2.4. Observation of Morphology and Element Visualization on the Surface of Coupons

The surface morphology of coupons was investigated using field emission scanning electron microscopy (FE-SEM, Hitachi, Tokyo, Japan). In preparation for SEM observation, each coupon was ultrasonically rinsed in acetone to remove contaminants such as corrosion products. To detect specific elements such as calcium and silicon that originate from biofilms [21], iron, silicon, calcium, and zinc or copper were visualized using the mapping function of EDX (Hitachi, Tokyo, Japan) attached to the FE-SEM.

2.5. Quantification of Elements on the Surface of Coupons

The amount of each element on the surface of the coupons was evaluated three times using an x-ray fluorescence analyzer (Hitachi, Tokyo, Japan).

2.6. DNA Extraction

A PowerSoil® DNA isolation kit (MO Bio Laboratories, Carlsbad, CA, USA) was used for DNA extraction from biofilms formed on the surface of each specimen, whether from the outdoor exposure test or the aquatic biofilm formation test. For the outdoor exposure test, DNA was extracted from deposits on the surface of each outdoor-exposed coupon from two individual areas of each coupon. Biofilm samples from each specimen were scratched off using a sterile spatula, and collected in a PowerSoil® Bead Tube. Sixty µL of C1 solution was added to each tube, tubes were then inverted several times, secured to a bead crusher (TITEC, Koshigaya, Japan), vortexed at 4600 rpm for 1 min, and placed on ice. The vortexing and cooling step was repeated nine more times. Any DNA present in the tubes was then purified according to a previously reported protocol [19]. The concentration of the purified DNA solution was measured using a Qubit fluorometer (Thermo Fisher Scientific Inc., Waltham, MA, USA) and a dsDNA high sensitivity (HS) assay kit (Thermo Fisher Scientific, Waltham, MA, USA).

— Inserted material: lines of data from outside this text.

-- ==== Sys2Proof/Laws/Draw.lean ====
section
/-! SUPPORT. What the loops of `DRW` do to the grid and the collision bit, cell by cell. -/

namespace Sys2Proof.Machine

/-- The bit that the first `n` pixel columns of a sprite byte, placed at `px`, put in column `cx`. -/
def rowCell (px : Byte) (b : Byte) (n : Nat) (cx : Column) : Bool :=
  let col := (cx.val + 64 - px.toNat % 64) % 64
  decide (col < n) && b.getLsbD (7 - col)

/-- Which pixel column of a sprite lands on a column of the grid (R172). -/
theorem spriteColumn_eq_iff (px : Byte) (k : Nat) (hk : k < 64) (cx : Column) : spriteColumn px k = cx ↔ (cx.val + 64 - px.toNat % 64) % 64 = k := by
  simp only [spriteColumn, Fin.ext_iff, Fin.val_ofNat]
  have := cx.isLt
  omega

/-- Which pixel row of a sprite lands on a row of the grid (R172). -/
theorem spriteRow_eq_iff (py : Byte) (k : Nat) (hk : k < 32) (cy : Row) : spriteRow py k = cy ↔ (cy.val + 32 - py.toNat % 32) % 32 = k := by
  simp only [spriteRow, Fin.ext_iff, Fin.val_ofNat]
  have := cy.isLt
  omega

/-- Everything the pixel loop of one row does: each cell is XORed with the sprite bit there, and the collision bit rises
when a set cell of the row meets a set bit. -/
theorem drawRow_loop (px : Byte) (cy : Row) (b : Byte) (a : Display × Bool) (n : Nat) (hn : n ≤ 64) :
    let r := forUpTo n (fun col a => drawPixel (spriteColumn px col) cy (spriteBit b col) a) a
    (∀ cx cy', Display.get r.1 cx cy' = (Display.get a.1 cx cy' ^^ (decide (cy = cy') && rowCell px b n cx))) ∧
    (r.2 = true ↔ a.2 = true ∨ ∃ cx, Display.get a.1 cx cy = true ∧ rowCell px b n cx = true) := by
  induction n with
  | zero => simp [rowCell]
  | succ n ih =>
    obtain ⟨ih1, ih2⟩ := ih (by omega)
    simp only [forUpTo_succ]
    generalize forUpTo n (fun col a => drawPixel (spriteColumn px col) cy (spriteBit b col) a) a = r at *
    have hc : ∀ cx, spriteColumn px n = cx ↔ _ := spriteColumn_eq_iff px n (by omega)
    have hout : rowCell px b n (spriteColumn px n) = false := by
      have := (hc _).1 rfl
      simp [rowCell, this]
    have hsucc : ∀ cx, rowCell px b (n+1) cx = (rowCell px b n cx || (decide (spriteColumn px n = cx) && spriteBit b n)) := by
      intro cx
      by_cases h : spriteColumn px n = cx
      · have h' := (hc cx).1 h
        rw [← h, hout, h]; simp [rowCell, h', spriteBit]
      · have h' : ¬ (cx.val + 64 - px.toNat % 64) % 64 = n := fun e => h ((hc cx).2 e)
        have : (cx.val + 64 - px.toNat % 64) % 64 < n + 1 ↔ (cx.val + 64 - px.toNat % 64) % 64 < n := by omega
        simp [rowCell, h, this]
    constructor
    · intro cx cy'
      simp only [drawPixel, Display.get_put, hsucc]
      by_cases h1 : spriteColumn px n = cx
      · by_cases h2 : cy = cy'
        · subst h1 h2; simp [ih1, hout]
        · simp [h2, ih1]
      · simp [h1, ih1]
    · simp only [drawPixel, Bool.or_eq_true, Bool.and_eq_true, ih2, hsucc, ih1, hout]
      constructor
      · rintro ((h | ⟨cx, h⟩) | ⟨h1, h2⟩)
        · exact .inl h
        · exact .inr ⟨cx, h.1, .inl h.2⟩
        · refine .inr ⟨spriteColumn px n, by simpa using h2, .inr ⟨by simp, h1⟩⟩
      · rintro (h | ⟨cx, h1, h2 | ⟨h2, h3⟩⟩)
        · exact .inl (.inl h)
        · exact .inl (.inr ⟨cx, h1, h2⟩)
        · have : spriteColumn px n = cx := by simpa using h2
          subst this
          exact .inr ⟨h3, by simpa using h1⟩

/-- The bit that the first `n` rows of a sprite placed at `(px, py)` put in a cell. -/
def rowsCell (px py : Byte) (bytes : Nat → Byte) (n : Nat) (cx : Column) (cy : Row) : Bool :=
  let row := (cy.val + 32 - py.toNat % 32) % 32
  decide (row < n) && rowCell px (bytes row) 8 cx

/-- Everything the loops of a draw do: each cell is XORed with the sprite bit there, and the collision bit rises when a
set cell meets a set bit. -/
theorem drawRows_spec (px py : Byte) (bytes : Nat → Byte) (a : Display × Bool) (n : Nat) (hn : n ≤ 32) :
    let r := drawRows px py n bytes a
    (∀ cx cy, Display.get r.1 cx cy = (Display.get a.1 cx cy ^^ rowsCell px py bytes n cx cy)) ∧
    (r.2 = true ↔ a.2 = true ∨ ∃ cx cy, Display.get a.1 cx cy = true ∧ rowsCell px py bytes n cx cy = true) := by
  unfold drawRows
  induction n with
  | zero => simp [rowsCell]
  | succ n ih =>
    obtain ⟨ih1, ih2⟩ := ih (by omega)
    simp only [forUpTo_succ]
    generalize forUpTo n _ a = r at *
    obtain ⟨h1, h2⟩ := drawRow_loop px (spriteRow py n) (bytes n) r 8 (by decide)
    have hc : ∀ cy, spriteRow py n = cy ↔ _ := spriteRow_eq_iff py n (by omega)
    have hout : ∀ cx, rowsCell px py bytes n cx (spriteRow py n) = false := by
      intro cx
      have := (hc _).1 rfl
      simp [rowsCell, this]
    have hsucc : ∀ cx cy, rowsCell px py bytes (n+1) cx cy = (rowsCell px py bytes n cx cy || (decide (spriteRow py n = cy) && rowCell px (bytes n) 8 cx)) := by
      intro cx cy
      by_cases h : spriteRow py n = cy
      · have h' := (hc cy).1 h
        rw [← h, hout, h]; simp [rowsCell, h']
      · have h' : ¬ (cy.val + 32 - py.toNat % 32) % 32 = n := fun e => h ((hc cy).2 e)
        have : (cy.val + 32 - py.toNat % 32) % 32 < n + 1 ↔ (cy.val + 32 - py.toNat % 32) % 32 < n := by omega
        simp [rowsCell, h, this]
    constructor
    · intro cx cy
      refine (h1 cx cy).trans ?_
      rw [ih1, hsucc]
      by_cases h : spriteRow py n = cy
      · subst h; simp [hout]
      · simp [h]
    · refine h2.trans ?_
      rw [ih2]
      simp only [hsucc, ih1, hout, Bool.or_eq_true, Bool.and_eq_true, decide_eq_true_eq]
      constructor
      · rintro ((h | ⟨cx, cy, h⟩) | ⟨cx, h3, h4⟩)
        · exact .inl h
        · exact .inr ⟨cx, cy, h.1, .inl h.2⟩
        · exact .inr ⟨cx, spriteRow py n, by simpa using h3, .inr ⟨rfl, h4⟩⟩
      · rintro (h | ⟨cx, cy, h3, h4 | ⟨h4, h5⟩⟩)
        · exact .inl (.inl h)
        · exact .inl (.inr ⟨cx, cy, h3, h4⟩)
        · subst h4; exact .inr ⟨cx, by simpa using h3, h5⟩

/-- The two ways to name the sprite at a cell agree. -/
theorem rowsCell_eq_spriteCell (s : State) (x y : RegIdx) (n : BitVec 4) (cx : Column) (cy : Row) :
    rowsCell (s.reg x) (s.reg y) (fun row => s.readByte (byteAddr s.index row)) n.toNat cx cy = spriteCell s x y n cx cy := by
  simp [rowsCell, rowCell, spriteCell, Bool.and_assoc]

end Sys2Proof.Machine
end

2.7. 16S rRNA Gene-Based Bacterial Community Analysis

The experimental procedure performed according to our previous study in Antibiotics [22].

2.8. Raman Spectroscopy Analysis

Before and after exposure testing, the surface of each coupon was observed at 5-fold or 100-fold magnification using the attached microscope of a laser Raman spectroscope (NRS-3100, JASCO Co., Tokyo, Japan). The surfaces were then irradiated with laser light at approximately 649 cm−1 (500–2500 cm−1) for 0.3 s, and the Raman reflection was measured. About non-exposure tested coupons, five points (in the vicinities of the center and the four corners) were randomly selected for each coupon. Regarding the exposure tested coupons, five spots where deposits were observed were selected for each coupon.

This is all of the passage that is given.